[Records from a collection]
-- ==== Sys2Proof/WellFormed.lean ====
section
/-! DEFINITION. Which terms stand for something that can be presented to the unit: every command, and the
assembly lines of R62 and R63 whose numerals fit. -/

namespace Sys2Proof

/-- Every command is well-formed: the only operand a command word carries is `imm8`, and its type is its width
(R22, R29, R69 "every `imm8` 0..255 ... is legal"). -/
def Instr.wellFormed : Instr → Bool
  | .crcClr => true
  | .crcUpd _ => true
  | .enc => true
  | .dec => true

/-- One line of a host program, numerals still unbounded (R62, R63). -/
inductive AsmLine where
  /-- `WR <reg>, <value>`. -/
  | wr (reg value : Nat)
  /-- `RD <reg>`, with the value expected where the line states one. -/
  | rd (reg : Nat) (expected : Option Nat)
  /-- `CRC.CLR`, same as `WR CMD, 0x00000100`. -/
  | crcClr
  /-- `CRC.UPD <byte>`, same as `WR CMD, 0x00000200 | <byte>`. -/
  | crcUpd (byte : Nat)
  /-- `ENC`, same as `WR CMD, 0x00001000`. -/
  | enc
  /-- `DEC`, same as `WR CMD, 0x00002000`. -/
  | dec
  /-- `LDTRL b0 ... bn-1`. -/
  | ldtrl (bytes : List Nat)
  /-- `CRC.BYTES b0 ... bn-1`. -/
  | crcBytes (bytes : List Nat)
  /-- `CRC.OF b0 ... bn-1`. -/
  | crcOf (bytes : List Nat)
  /-- `SETENC e, r, t0, t1, m`. -/
  | setenc (e r t0 t1 m : Nat)
deriving DecidableEq, Repr

/-- A numeral that is a register number (R30). -/
def regNumOk (n : Nat) : Bool := n < 256

/-- A numeral that is a byte (R5). -/
def byteOk (n : Nat) : Bool := n < 256

/-- A numeral that is a 32-bit datum (R33). -/
def datumOk (n : Nat) : Bool := n < 2 ^ Config.wBus

/-- A line whose numerals can be presented (R62, R63). -/
def AsmLine.wellFormed : AsmLine → Bool
  | .wr reg value => regNumOk reg && datumOk value
  | .rd reg none => regNumOk reg
  | .rd reg (some v) => regNumOk reg && datumOk v
  | .crcClr => true
  | .crcUpd byte => byteOk byte
  | .enc => true
  | .dec => true
  | .ldtrl bytes => bytes.all byteOk && datumOk bytes.length
  | .crcBytes bytes => bytes.all byteOk
  | .crcOf bytes => bytes.all byteOk
  | .setenc e r t0 t1 m => datumOk e && datumOk r && datumOk t0 && datumOk t1 && datumOk m

end Sys2Proof
end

__WHAT YOU WILL DO__
Return each line of the data above that includes the word "crcBytes".

__FINISHED TASK__
  | crcBytes (bytes : List Nat)
  | .crcBytes bytes => bytes.all byteOk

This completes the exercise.